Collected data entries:
@[simp] theorem State.endCars_mem (s : State) (p : Caravan → Bool) : (s.endCars p).d.mem = s.d.mem :=
  State.endCars_keeps (fun e => e.mem = s.d.mem) (fun _ _ h => h) s p fun _ => rfl
@[simp] theorem State.endCars_tags (s : State) (p : Caravan → Bool) : (s.endCars p).d.tags = s.d.tags :=
  State.endCars_keeps (fun e => e.tags = s.d.tags) (fun _ _ h => h) s p fun _ => rfl
@[simp] theorem State.endCars_memP (s : State) (p : Caravan → Bool) : (s.endCars p).d.memP = s.d.memP :=
  State.endCars_keeps (fun e => e.memP = s.d.memP) (fun _ _ h => h) s p fun _ => rfl
@[simp] theorem State.endCars_ws (s : State) (p : Caravan → Bool) : (s.endCars p).d.ws = s.d.ws :=
  State.endCars_keeps (fun e => e.ws = s.d.ws) (fun _ _ h => h) s p fun _ => rfl
@[simp] theorem State.endCars_wsP (s : State) (p : Caravan → Bool) : (s.endCars p).d.wsP = s.d.wsP :=
  State.endCars_keeps (fun e => e.wsP = s.d.wsP) (fun _ _ h => h) s p fun _ => rfl
@[simp] theorem State.endCars_refresh (s : State) (p : Caravan → Bool) : (s.endCars p).d.refresh = s.d.refresh :=
  State.endCars_keeps (fun e => e.refresh = s.d.refresh) (fun _ _ h => h) s p fun _ => rfl
@[simp] theorem State.endCars_tick (s : State) (p : Caravan → Bool) : (s.endCars p).d.tick = s.d.tick :=
  State.endCars_keeps (fun e => e.tick = s.d.tick) (fun _ _ h => h) s p fun _ => rfl
@[simp] theorem State.endCars_keys (s : State) (p : Caravan → Bool) : (s.endCars p).d.keys = s.d.keys :=
  State.endCars_keeps (fun e => e.keys = s.d.keys) (fun _ _ h => h) s p fun _ => rfl
@[simp] theorem State.endCars_ctxs (s : State) (p : Caravan → Bool) : (s.endCars p).d.ctxs = s.d.ctxs :=
  State.endCars_keeps (fun e => e.ctxs = s.d.ctxs) (fun _ _ h => h) s p fun _ => rfl
@[simp] theorem State.endCars_clus (s : State) (p : Caravan → Bool) : (s.endCars p).d.clus = s.d.clus :=
  State.endCars_keeps (fun e => e.clus = s.d.clus) (fun _ _ h => h) s p fun _ => rfl
@[simp] theorem State.endCars_grans (s : State) (p : Caravan → Bool) : (s.endCars p).d.grans = s.d.grans :=
  State.endCars_keeps (fun e => e.grans = s.d.grans) (fun _ _ h => h) s p fun _ => rfl
@[simp] theorem State.endCars_qs (s : State) (p : Caravan → Bool) : (s.endCars p).d.qs = s.d.qs :=
  State.endCars_keeps (fun e => e.qs = s.d.qs) (fun _ _ h => h) s p fun _ => rfl
@[simp] theorem State.endCars_slots (s : State) (p : Caravan → Bool) : (s.endCars p).d.slots = s.d.slots :=
  State.endCars_keeps (fun e => e.slots = s.d.slots) (fun _ _ h => h) s p fun _ => rfl
@[simp] theorem State.endCars_seif (s : State) (p : Caravan → Bool) : (s.endCars p).d.seif = s.d.seif :=
  State.endCars_keeps (fun e => e.seif = s.d.seif) (fun _ _ h => h) s p fun _ => rfl
@[simp] theorem State.endCars_wins (s : State) (p : Caravan → Bool) : (s.endCars p).d.wins = s.d.wins :=
  State.endCars_keeps (fun e => e.wins = s.d.wins) (fun _ _ h => h) s p fun _ => rfl
@[simp] theorem State.endCars_locs (s : State) (p : Caravan → Bool) : (s.endCars p).d.locs = s.d.locs :=
  State.endCars_keeps (fun e => e.locs = s.d.locs) (fun _ _ h => h) s p fun _ => rfl
@[simp] theorem State.endCars_scrubG (s : State) (p : Caravan → Bool) : (s.endCars p).d.scrubG = s.d.scrubG :=
  State.endCars_keeps (fun e => e.scrubG = s.d.scrubG) (fun _ _ h => h) s p fun _ => rfl
@[simp] theorem State.endCars_scrubbed (s : State) (p : Caravan → Bool) : (s.endCars p).d.scrubbed = s.d.scrubbed :=
  State.endCars_keeps (fun e => e.scrubbed = s.d.scrubbed) (fun _ _ h => h) s p fun _ => rfl
@[simp] theorem State.endCars_moves (s : State) (p : Caravan → Bool) : (s.endCars p).d.moves = s.d.moves :=
  State.endCars_keeps (fun e => e.moves = s.d.moves) (fun _ _ h => h) s p fun _ => rfl
@[simp] theorem State.endCars_moving (s : State) (p : Caravan → Bool) : (s.endCars p).d.moving = s.d.moving :=
  State.endCars_keeps (fun e => e.moving = s.d.moving) (fun _ _ h => h) s p fun _ => rfl
@[simp] theorem State.endCars_moved (s : State) (p : Caravan → Bool) : (s.endCars p).d.moved = s.d.moved :=
  State.endCars_keeps (fun e => e.moved = s.d.moved) (fun _ _ h => h) s p fun _ => rfl
@[simp] theorem State.endCars_lost (s : State) (p : Caravan → Bool) : (s.endCars p).d.lost = s.d.lost :=
  State.endCars_keeps (fun e => e.lost = s.d.lost) (fun _ _ h => h) s p fun _ => rfl
@[simp] theorem State.endCars_hbm (s : State) (p : Caravan → Bool) : (s.endCars p).d.hbm = s.d.hbm :=
  State.endCars_keeps (fun e => e.hbm = s.d.hbm) (fun _ _ h => h) s p fun _ => rfl
@[simp] theorem State.endCars_streams (s : State) (p : Caravan → Bool) : (s.endCars p).d.streams = s.d.streams :=
  State.endCars_keeps (fun e => e.streams = s.d.streams) (fun _ _ h => h) s p fun _ => rfl
@[simp] theorem State.endCars_ckpts (s : State) (p : Caravan → Bool) : (s.endCars p).d.ckpts = s.d.ckpts :=
  State.endCars_keeps (fun e => e.ckpts = s.d.ckpts) (fun _ _ h => h) s p fun _ => rfl
@[simp] theorem State.endCars_tmax (s : State) (p : Caravan → Bool) : (s.endCars p).d.tmax = s.d.tmax :=
  State.endCars_keeps (fun e => e.tmax = s.d.tmax) (fun _ _ h => h) s p fun _ => rfl
@[simp] theorem State.endCars_warn (s : State) (p : Caravan → Bool) : (s.endCars p).d.warn = s.d.warn :=
  State.endCars_keeps (fun e => e.warn = s.d.warn) (fun _ _ h => h) s p fun _ => rfl
@[simp] theorem State.endCars_admHold (s : State) (p : Caravan → Bool) : (s.endCars p).d.admHold = s.d.admHold :=
  State.endCars_keeps (fun e => e.admHold = s.d.admHold) (fun _ _ h => h) s p fun _ => rfl
@[simp] theorem State.endCars_inReset (s : State) (p : Caravan → Bool) : (s.endCars p).d.inReset = s.d.inReset :=
  State.endCars_keeps (fun e => e.inReset = s.d.inReset) (fun _ _ h => h) s p fun _ => rfl
@[simp] theorem State.endCars_resps (s : State) (p : Caravan → Bool) : (s.endCars p).d.resps = s.d.resps :=
  State.endCars_keeps (fun e => e.resps = s.d.resps) (fun _ _ h => h) s p fun _ => rfl
@[simp] theorem State.endCars_fns (s : State) (p : Caravan → Bool) : (s.endCars p).d.fns = s.d.fns :=
  State.endCars_keeps (fun e => e.fns = s.d.fns) (fun _ _ h => h) s p fun _ => rfl
@[simp] theorem State.endCars_msix (s : State) (p : Caravan → Bool) : (s.endCars p).d.msix = s.d.msix :=
  State.endCars_keeps (fun e => e.msix = s.d.msix) (fun _ _ h => h) s p fun _ => rfl
@[simp] theorem State.endCars_cur (s : State) (p : Caravan → Bool) : (s.endCars p).cur = s.cur := by
  obtain ⟨m, e⟩ := State.foldl_sampleCut ((List.finRange 320).filter fun c =>
    (s.core c).car.any ((s.d.cars.filter p).map Caravan.id).contains) s
  unfold State.endCars
  dsimp only
  rw [e]
@[simp] theorem State.endCars_agenda (s : State) (p : Caravan → Bool) : (s.endCars p).agenda = s.agenda := by
  obtain ⟨m, e⟩ := State.foldl_sampleCut ((List.finRange 320).filter fun c =>
    (s.core c).car.any ((s.d.cars.filter p).map Caravan.id).contains) s
  unfold State.endCars
  dsimp only
  rw [e]
@[simp] theorem State.endCars_issue (s : State) (p : Caravan → Bool) : (s.endCars p).issue = s.issue := by
  obtain ⟨m, e⟩ := State.foldl_sampleCut ((List.finRange 320).filter fun c =>
    (s.core c).car.any ((s.d.cars.filter p).map Caravan.id).contains) s
  unfold State.endCars
  dsimp only
  rw [e]
@[simp] theorem State.endCars_fresh (s : State) (p : Caravan → Bool) : (s.endCars p).fresh = s.fresh := by
  obtain ⟨m, e⟩ := State.foldl_sampleCut ((List.finRange 320).filter fun c =>
    (s.core c).car.any ((s.d.cars.filter p).map Caravan.id).contains) s
  unfold State.endCars
  dsimp only
  rw [e]

/-- The caravans that are left are those with no number of an ended one. -/
theorem State.endCars_cars (s : State) (p : Caravan → Bool) (y : Caravan) :
    y ∈ (s.endCars p).d.cars ↔ y ∈ s.d.cars ∧ ∀ x ∈ s.d.cars, p x = true → x.id ≠ y.id := by
  have key : ∀ (ids : List Nat) (d : Dev), y ∈ (ids.foldl Dev.dropCar d).cars ↔ y ∈ d.cars ∧ ∀ i ∈ ids, i ≠ y.id := by
    intro ids
    induction ids with
    | nil => simp
    | cons i ids ih =>
      intro d
      rw [List.foldl_cons, ih]
      simp only [Dev.dropCar, List.mem_filter, bne_iff_ne, List.mem_cons, forall_eq_or_imp]
      constructor
      · rintro ⟨⟨a, b⟩, c⟩
        exact ⟨a, fun e => b e.symm, c⟩
      · rintro ⟨a, b, c⟩
        exact ⟨⟨a, fun e => b e.symm⟩, c⟩
  obtain ⟨m, e⟩ := State.foldl_sampleCut ((List.finRange 320).filter fun c =>
    (s.core c).car.any ((s.d.cars.filter p).map Caravan.id).contains) s
  unfold State.endCars
  dsimp only
  rw [e, key]
  simp only [List.mem_map, List.mem_filter, forall_exists_index, and_imp]
  constructor
  · rintro ⟨a, b⟩
    exact ⟨a, fun x hx hp => b x.id x hx hp rfl⟩
  · rintro ⟨a, b⟩
    exact ⟨a, fun i x hx hp e => e ▸ b x hx hp⟩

> **Exercise prompt**
Find each line above with the string "exact", then report how many there are. Write only the number.

> **Written answer**
4